Construction. The main types of water surface in the study area are rivers and lakes. To construct this dataset, we collected data from surveillance videos of different waters in Hubei Province. In order to obtain samples in different weather and at different times, we collected samples in three time periods in different weather, namely, 9:00 a.m.–11:00 a.m., 11:30 p.m.–1:30 p.m. and 6:00 p.m.–8:00 p.m.

Dataset Scale and Partition. Hubei water dataset consists of 896 images with a size of 2560 \(\times \) 1440. images are evenly divided into training (598), verification (151) and test sets (147) according to the scene.

Pre-processing. The images with low imaging quality and the images after 7:30 pm cannot identify any effective information through human eyes or the network, so they are removed in this dataset.

Class Selection Rules. In order to maximize the difference between the reflection on the water surface and the entities out of the water, we selected other nine classes to help segment the water region. The Fig. 4 display the classes we select and the reason for choosing.

Dataset Label Generation. Labels are interpreted as a polygon shape file format showing the water area.
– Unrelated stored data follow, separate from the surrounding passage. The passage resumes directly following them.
-- ==== Sys2Proof/Laws/Sequencer.lean ====
section
/-! SUPPORT. What a whole command and one micro-step of FG can do, once each (spec/42_channel_commands.md R121): if the
step answers a next state, then one of the listed cases holds. Provers cite these instead of unfolding the sequencer. -/

namespace Sys2Proof.Machine

/-! ## Whole commands -/

/-- Every wrapped command names a device (R72). -/
theorem wrapped_dev {i : Instr} (h : i.wrapped = true) : ∃ d, i.dev? = some d := by
  cases i <;> simp_all [Instr.wrapped, Instr.dev?]

theorem exec_wrapped_next {i : Instr} {s t : State} {d : Dev} (hw : i.wrapped = true) (hi : i.dev? = some d)
    (h : exec i s = .next t) :
    s.fg.phase = .idle ∧ ((¬ d.val < s.ndev ∧ t = s.respond ⟨.err, 0⟩) ∨
      (d.val < s.ndev ∧ ∃ D r, bodyEffect i (s.dev d) = some (D, r) ∧
        t = (s.setDev d (armEffect i D)).answered i r)) := by
  have hp := exec_next_idle h
  refine ⟨hp, ?_⟩
  by_cases hd : d.val < s.ndev
  · rw [exec_wrapped_eq i d s hw hi hp hd] at h
    cases hE : bodyEffect i (s.dev d) with
    | none => rw [hE] at h; cases h
    | some p => obtain ⟨D, r⟩ := p; rw [hE] at h; cases h; exact .inr ⟨hd, D, r, rfl, rfl⟩
  · rw [exec_absent_eq i d s hi hp hd] at h
    cases h; exact .inl ⟨hd, rfl⟩

theorem irqen_next {d : Dev} {s t : State} (h : exec (.irqen d) s = .next t) :
    s.fg.phase = .idle ∧ ((¬ d.val < s.ndev ∧ t = s.respond ⟨.err, 0⟩) ∨
      (d.val < s.ndev ∧ t = (s.setDev d { s.dev d with rxie := true }).respond ⟨.ok, 0⟩)) := by
  obtain ⟨hp, h⟩ := whenIdle_next h
  refine ⟨hp, ?_⟩
  rcases whenPresent_next h with ⟨hd, h⟩ | h
  · cases h; exact .inr ⟨hd, rfl⟩
  · exact .inl h

theorem gie_next {v : Bool} {s t : State} (h : exec (.gie v) s = .next t) :
    s.fg.phase = .idle ∧ t = ({ s with ie := v } : State).respond ⟨.ok, 0⟩ := by
  obtain ⟨hp, h⟩ := whenIdle_next h
  cases h; exact ⟨hp, rfl⟩

theorem csenter_next {s t : State} (h : exec .csenter s = .next t) :
    s.fg.phase = .idle ∧ ((s.csSize = s.csDepth ∧ t = s.respond ⟨.err, 0⟩) ∨
      (s.csSize ≠ s.csDepth ∧
        t = ({ s with csStack := s.ie :: s.csStack, ie := false } : State).respond ⟨.ok, 0⟩)) := by
  obtain ⟨hp, h⟩ := whenIdle_next h
  split at h <;> cases h
  · exact ⟨hp, .inl ⟨‹_›, rfl⟩⟩
  · exact ⟨hp, .inr ⟨‹_›, rfl⟩⟩

theorem csexit_next {s t : State} (h : exec .csexit s = .next t) :
    s.fg.phase = .idle ∧ ((s.csStack = [] ∧ t = s.respond ⟨.err, 0⟩) ∨
      (∃ v rest, s.csStack = v :: rest ∧ t = ({ s with csStack := rest, ie := v } : State).respond ⟨.ok, 0⟩)) := by
  obtain ⟨hp, h⟩ := whenIdle_next h
  split at h <;> cases h
  · exact ⟨hp, .inl ⟨‹_›, rfl⟩⟩
  · exact ⟨hp, .inr ⟨_, _, ‹_›, rfl⟩⟩

/-! ## Taking a command from the port -/

/-- What decode hands the sequencer is well formed, and taking it changes the port only (R78). -/
theorem nextCommand_some {s u : State} {c : Command} (h : nextCommand s = some (c, u)) :
    (∃ w p rest, takeCommand s.cmdIn = some (w, p, rest) ∧ c = decodeCommand s.ndev w p ∧
      u = { s with cmdIn := rest }) := by
  unfold nextCommand at h
  split at h
  · cases h
  · rename_i w p rest ht
    cases h
    exact ⟨w, p, rest, ht, rfl, rfl⟩

/-- A legal command of decode names a device the block has, if it names one (R77 (c)). -/
theorem decodeCommand_legal {ndev : Nat} {w : Word} {p : List Word} {i : Instr}
    (h : decodeCommand ndev w p = .legal i) : i.devExists ndev = true := by
  unfold decodeCommand at h
  split at h
  · split at h
    · cases h; assumption
    · cases h
  · cases h

/-! ## One micro-step -/

/-- F2: the body does its effect on the device the command names, and writes `fg.rsp`. -/
theorem bodyOf_next {i : Instr} {s v : State} (h : bodyOf i s = .next v) :
    i.wrapped = true ∧ ∃ d, i.dev? = some d ∧ ∃ D r, bodyEffect i (s.dev d) = some (D, r) ∧
      v = (s.setDev d D).setRsp r := by
  cases i with
  | init d => cases h; exact ⟨rfl, d, rfl, _, _, rfl, rfl⟩
  | rxdrops d =>
    cases h
    refine ⟨rfl, d, rfl, _, _, rfl, ?_⟩
    by_cases hd : d.val < s.ndev
    · rw [s.setDev_dev d hd]
    · simp [State.setDev, List.set_eq_of_length_le (Nat.not_lt.1 hd)]
  | rxsize d =>
    simp only [bodyOf, bodyRxsize] at h
    obtain ⟨hi, h⟩ := onInitialised_next h
    cases h
    exact ⟨rfl, d, rfl, _, _, by simp only [bodyEffect, hi]; rfl, by rw [s.setDev_dev d (s.lt_of_initialised d hi)]⟩
  | rxpeek d x =>
    simp only [bodyOf, bodyRxpeek] at h
    obtain ⟨hi, h⟩ := onInitialised_next h
    cases h
    exact ⟨rfl, d, rfl, _, _, by simp only [bodyEffect, hi]; rfl, by rw [s.setDev_dev d (s.lt_of_initialised d hi)]⟩
  | rxdeq d =>
    simp only [bodyOf, bodyRxdeq] at h
    obtain ⟨hi, h⟩ := onInitialised_next h
    cases h
    exact ⟨rfl, d, rfl, _, _, by simp only [bodyEffect, hi]; rfl, rfl⟩
  | send d b =>
    simp only [bodyOf, bodySend] at h
    obtain ⟨hi, h⟩ := onInitialised_next h
    cases h
    exact ⟨rfl, d, rfl, _, _, by simp only [bodyEffect, hi]; rfl, rfl⟩
  | sendb d bytes =>
    simp only [bodyOf, bodySendb] at h
    obtain ⟨hi, h⟩ := onInitialised_next h
    cases h
    exact ⟨rfl, d, rfl, _, _, by simp only [bodyEffect, hi]; rfl, rfl⟩
  | irqen d => cases h
  | gie v => cases h
  | csenter => cases h
  | csexit => cases h

/-- F2 of a wrapped command on a device of the block, where its body is defined (R121, R174). -/
theorem fgMicro_body_eq {i : Instr} {s : State} {d : Dev} {D : Device} {r : Response} (hp : s.fg.phase = .cs)
    (hc : s.fg.cmd = .legal i) (hw : i.wrapped = true) (hi : i.dev? = some d) (hd : d.val < s.ndev)
    (hE : bodyEffect i (s.dev d) = some (D, r)) : fgMicro s = .next (s.afterBody d D r) := by
  have hb : fgBody s = bodyStep (bodyOf i) s := by unfold fgBody; rw [hc]
  unfold fgMicro
  rw [hp]
  simp only [hb, bodyStep, bodyOf_eq i d s hw hi hd, hE]
  rfl

/-- F2, where it answers a next state. -/
theorem fgMicro_body_next {i : Instr} {s t : State} (hp : s.fg.phase = .cs) (hc : s.fg.cmd = .legal i)
    (h : fgMicro s = .next t) :
    i.wrapped = true ∧ ∃ d, i.dev? = some d ∧ ∃ D r, bodyEffect i (s.dev d) = some (D, r) ∧ t = s.afterBody d D r := by
  have hb : fgBody s = bodyStep (bodyOf i) s := by unfold fgBody; rw [hc]
  unfold fgMicro at h
  rw [hp] at h
  simp only [hb] at h
  obtain ⟨v, hv, h⟩ := andThen_next h
  obtain ⟨hw, d, hd, D, r, hE, rfl⟩ := bodyOf_next hv
  cases h
  exact ⟨hw, d, hd, D, r, hE, rfl⟩

/-- Everything one micro-step of FG can do. -/
theorem fgMicro_next {s t : State} (h : fgMicro s = .next t) :
    (s.fg.phase = .idle ∧ ∃ u, nextCommand s = some (.illegal, u) ∧ t = u.respond ⟨.err, 0⟩) ∨
    (s.fg.phase = .idle ∧ ∃ i u, nextCommand s = some (.legal i, u) ∧ i.wrapped = true ∧ t = acceptStep i u) ∨
    (s.fg.phase = .idle ∧ ∃ i u, nextCommand s = some (.legal i, u) ∧ i.wrapped = false ∧ exec i u = .next t) ∨
    (s.fg.phase = .accepted ∧ t = enterStep s) ∨
    (s.fg.phase = .cs ∧ ∃ i, s.fg.cmd = .legal i ∧ ∃ v, bodyOf i s = .next v ∧ t = v.setPhase .opDone) ∨
    (s.fg.phase = .opDone ∧ t = exitStep s) ∨
    (s.fg.phase = .restored ∧ ∃ d, Command.arms s.fg.cmd = some d ∧ t = armStep d s) ∨
    (s.fg.phase = .restored ∧ Command.arms s.fg.cmd = none ∧ t = respondStep s) ∨
    (s.fg.phase = .armed ∧ t = respondStep s) := by
  unfold fgMicro at h
  split at h
  · unfold fgAccept at h
    split at h
    · cases h
    · rename_i u hn; cases h; exact .inl ⟨‹_›, u, hn, rfl⟩
    · rename_i i u hn
      split at h
      · cases h; exact .inr (.inl ⟨‹_›, i, u, hn, ‹_›, rfl⟩)
      · exact .inr (.inr (.inl ⟨‹_›, i, u, hn, by simp_all, h⟩))
  · cases h; exact .inr (.inr (.inr (.inl ⟨‹_›, rfl⟩)))
  · unfold fgBody at h
    split at h
    · rename_i i hc
      obtain ⟨v, hv, h⟩ := andThen_next h
      cases h
      exact .inr (.inr (.inr (.inr (.inl ⟨‹_›, i, hc, v, hv, rfl⟩))))
    · cases h
  · cases h; exact .inr (.inr (.inr (.inr (.inr (.inl ⟨‹_›, rfl⟩)))))
  · unfold fgAfterExit at h
    split at h
    · rename_i d ha; cases h; exact .inr (.inr (.inr (.inr (.inr (.inr (.inl ⟨‹_›, d, ha, rfl⟩))))))
    · rename_i ha; cases h; exact .inr (.inr (.inr (.inr (.inr (.inr (.inr (.inl ⟨‹_›, ha, rfl⟩)))))))
  · cases h; exact .inr (.inr (.inr (.inr (.inr (.inr (.inr (.inr ⟨‹_›, rfl⟩)))))))

/-! ## Micro-steps in a row -/

/-- What holds of a state and itself, and of one micro-step, and chains, holds of any number of micro-steps. -/
theorem fgRun_chain {P : State → State → Prop} (hrefl : ∀ s, P s s)
    (htrans : ∀ {s t u}, P s t → P t u → P s u) (hmicro : ∀ {s t}, fgMicro s = .next t → P s t) :
    ∀ (n : Nat) {s t : State}, fgRun n s = .next t → P s t
  | 0, _, _, h => by cases h; exact hrefl _
  | n + 1, s, t, h => by
    unfold fgRun at h
    split at h
    · cases h; exact hrefl _
    · obtain ⟨u, hu, h⟩ := andThen_next h
      exact htrans (hmicro hu) (fgRun_chain hrefl htrans hmicro n h)

/-! ## What a step does to the devices -/

/-- A write of a device the block does not have does nothing. -/
theorem State.setDev_absent (s : State) (d : Dev) (D : Device) (h : ¬ d.val < s.ndev) : s.setDev d D = s := by
  simp [State.setDev, List.set_eq_of_length_le (Nat.not_lt.1 h)]

/-- One micro-step of FG leaves the devices alone, or writes `RXIE[d]` (`IRQEN`), does a body (F2), or arms (F4). -/
theorem fgMicro_devs {s t : State} (h : fgMicro s = .next t) :
    t.devs = s.devs ∨
    (∃ d : Dev, s.fg.phase = .idle ∧ t.devs = (s.setDev d { s.dev d with rxie := true }).devs) ∨
    (∃ (i : Instr) (d : Dev) (D : Device) (r : Response), s.fg.phase = .cs ∧ s.fg.cmd = .legal i ∧
      i.wrapped = true ∧ i.dev? = some d ∧ bodyEffect i (s.dev d) = some (D, r) ∧ t.devs = (s.setDev d D).devs) ∨
    (∃ d : Dev, s.fg.phase = .restored ∧ Command.arms s.fg.cmd = some d ∧
      t.devs = (s.setDev d { s.dev d with txie := true }).devs) := by
  rcases fgMicro_next h with ⟨hp, u, hn, rfl⟩ | ⟨hp, i, u, hn, hw, rfl⟩ | ⟨hp, i, u, hn, hw, he⟩ | ⟨hp, rfl⟩ |
    ⟨hp, i, hc, v, hv, rfl⟩ | ⟨hp, rfl⟩ | ⟨hp, d, hd, rfl⟩ | ⟨hp, hd, rfl⟩ | ⟨hp, rfl⟩
  · obtain ⟨_, _, _, _, _, rfl⟩ := nextCommand_some hn; exact .inl rfl
  · obtain ⟨_, _, _, _, _, rfl⟩ := nextCommand_some hn; exact .inl rfl
  · obtain ⟨_, _, _, _, _, rfl⟩ := nextCommand_some hn
    cases i <;> simp [Instr.wrapped] at hw
    · obtain ⟨_, ⟨_, rfl⟩ | ⟨_, rfl⟩⟩ := irqen_next he
      · exact .inl rfl
      · exact .inr (.inl ⟨_, hp, rfl⟩)
    · obtain ⟨_, rfl⟩ := gie_next he; exact .inl rfl
    · obtain ⟨_, ⟨_, rfl⟩ | ⟨_, rfl⟩⟩ := csenter_next he <;> exact .inl rfl
    · obtain ⟨_, ⟨_, rfl⟩ | ⟨_, _, _, rfl⟩⟩ := csexit_next he <;> exact .inl rfl
  · exact .inl rfl
  · obtain ⟨hw, d, hd, D, r, hE, rfl⟩ := bodyOf_next hv
    exact .inr (.inr (.inl ⟨i, d, D, r, hp, hc, hw, hd, hE, rfl⟩))
  · exact .inl rfl
  · exact .inr (.inr (.inr ⟨d, hp, hd, rfl⟩))
  · exact .inl rfl
  · exact .inl rfl

/-- A step of `HRX(d)` writes device `d` and leaves `IE = 1`. -/
theorem hrxStep_effect {d : Dev} {s t : State} (h : hrxStep d s = .next t) :
    hrxEnabled d s = true ∧ (s.dev d).initialised = true ∧ ∃ D, t = { s.setDev d D with ie := true } ∧
      (((s.dev d).rx.count ≠ (s.dev d).rx.cap ∧
          D = { s.dev d with rxValid := false, rxLog := (s.dev d).rxLog ++ [(s.dev d).rxData],
                             rxData := Config.freeRxData s.freeIdx d.val ((s.dev d).rxLog ++ [(s.dev d).rxData]),
                             rx := ((s.dev d).rx.enqueue (s.dev d).rxData).1 }) ∨
       ((s.dev d).rx.count = (s.dev d).rx.cap ∧
          D = { s.dev d with rxValid := false, rxLog := (s.dev d).rxLog ++ [(s.dev d).rxData],
                             rxData := Config.freeRxData s.freeIdx d.val ((s.dev d).rxLog ++ [(s.dev d).rxData]),
                             rxDrop := sat8Inc (s.dev d).rxDrop })) := by
  obtain ⟨he, u, hu, rfl⟩ := hrxStep_next h
  obtain ⟨hi, ⟨h1, rfl⟩ | ⟨h1, rfl⟩⟩ := bodyHrx_next hu
  · exact ⟨he, hi, _, rfl, .inl ⟨h1, rfl⟩⟩
  · exact ⟨he, hi, _, rfl, .inr ⟨h1, rfl⟩⟩

/-- A step of `HTX(d)` writes device `d` and leaves `IE = 1`. -/
theorem htxStep_effect {d : Dev} {s t : State} (h : htxStep d s = .next t) :
    htxEnabled d s = true ∧ (s.dev d).initialised = true ∧ ∃ D, t = { s.setDev d D with ie := true } ∧
      (((s.dev d).tx.count ≠ 0 ∧
          D = { s.dev d with tx := (s.dev d).tx.dequeue.1, txData := (s.dev d).tx.cell (s.dev d).tx.tail,
                             txReady := false,
                             txLog := (s.dev d).txLog ++ [(s.dev d).tx.cell (s.dev d).tx.tail] }) ∨
       ((s.dev d).tx.count = 0 ∧ D = { s.dev d with txie := false })) := by
  obtain ⟨he, u, hu, rfl⟩ := htxStep_next h
  obtain ⟨hi, ⟨h1, rfl⟩ | ⟨h1, rfl⟩⟩ := bodyHtx_next hu
  · exact ⟨he, hi, _, rfl, .inl ⟨h1, rfl⟩⟩
  · exact ⟨he, hi, _, rfl, .inr ⟨h1, rfl⟩⟩

/-- The reset event on one device. -/
theorem resetEvent_dev (s : State) (d : Dev) (hd : d.val < s.ndev) :
    (resetEvent s).dev d = (s.dev d).afterReset s.freeIdx d := by
  have : d.val < s.devs.length := hd
  simp [resetEvent, State.dev, List.getD_eq_getElem?_getD, this]

end Sys2Proof.Machine
end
We carefully separated the water surface boundary, summarized the common reflections and floating objects on the water surface, and then marked them manually.

4 Experiments

4.1 Dataset and Metrics

Dataset. In this part, We train and evaluate our model on the aforementioned Hubei water dataset.

Fig. 4.
figure 4

Total classes of the Hubei water dataset. The class names and the choose reason are given. Examples are given in the end of each row.

Fig. 5.
figure 5

Qualitative results on Hubei water dataset. compared to CCNet and OCRNet, our AMINet predicts masks with substantially finer details near water boundaries. And our network can better distinguish the reflection on the water surface.

Evaluation Metrics. Although the dataset labeled about eighteen categories, but the goal is to separate the water region. So we take the Intersection over Union (IOU) as the final inspection index.

4.2 Implementation Details

Training Sets. We trained with the input size of \(1024\,\times \,1024\). The data augmentation includes random crop and random rotation. Only water is taken as positive sample. We use stochastic gradient descent (SGD). The base learning rate is set as \(1e-2\), and is dropped to \(1e-4\) and \(1e-5\) at the 130th and 176th epoch. The training processing is terminated within 200 epochs.

Test Sets. We binarize the labeled mask images of pixel classification results and test sets by whether they are water, and then calculate water IOUs.

4.3 Result on Test Set

We report the results of our method with other advanced methods. AS shown in Table 2, Our method get a 78.5% IOU and which surpasses other advanced method. Figure 5 shows qualitative results on Hubei water dataset, where AMINet provides better effect and details than CCNet and OCRNet.

Table 2. Comparison on the Hubei water test set. The best result is in bold.

4.4 Ablation Study

In this part, we separate our network into three part: The AMINet (/) use a simple bilinear to replace low-to-high fusion and use only convolutional layer with BN+RELU to replace high-to-low; The core component asymmetric interaction module; The Conv\(5 \times 5\). We analyze the effect of these factors and the direct effect is shown in Table 3.

Effects of AIM. from the Table 3, it is easy to find that AIM greatly improves the IOU, which proves the effectiveness of this module and focuses more attention on the characteristics of larger receptive field to water segment.

Conv \(5 \times 5\). After using 5\(\,\times \,\)5 convolution in the last several layers, the IOU is 2.4 % and 1.8 % higher than that of AMINet (/) and AMINet (/)+AIM respectively. This proves that large convolution kernels will have better effect for large water areas with uneven characteristic distribution.

Table 3. The effects of factors in AMINet.

5 Conclusion

In this paper, we propose AMINet, a powerful water semantic segmentation method and introduce our dataset Hubei water dataset. With the effective asymmetric interaction module, our framework gradually aggregates information on the smallest feature layer with a larger perceptive field, and ultimately gets better performance on the Hubei water dataset. The disadvantage is that AMINet does not achieving good results in all categories. We leave it in the future.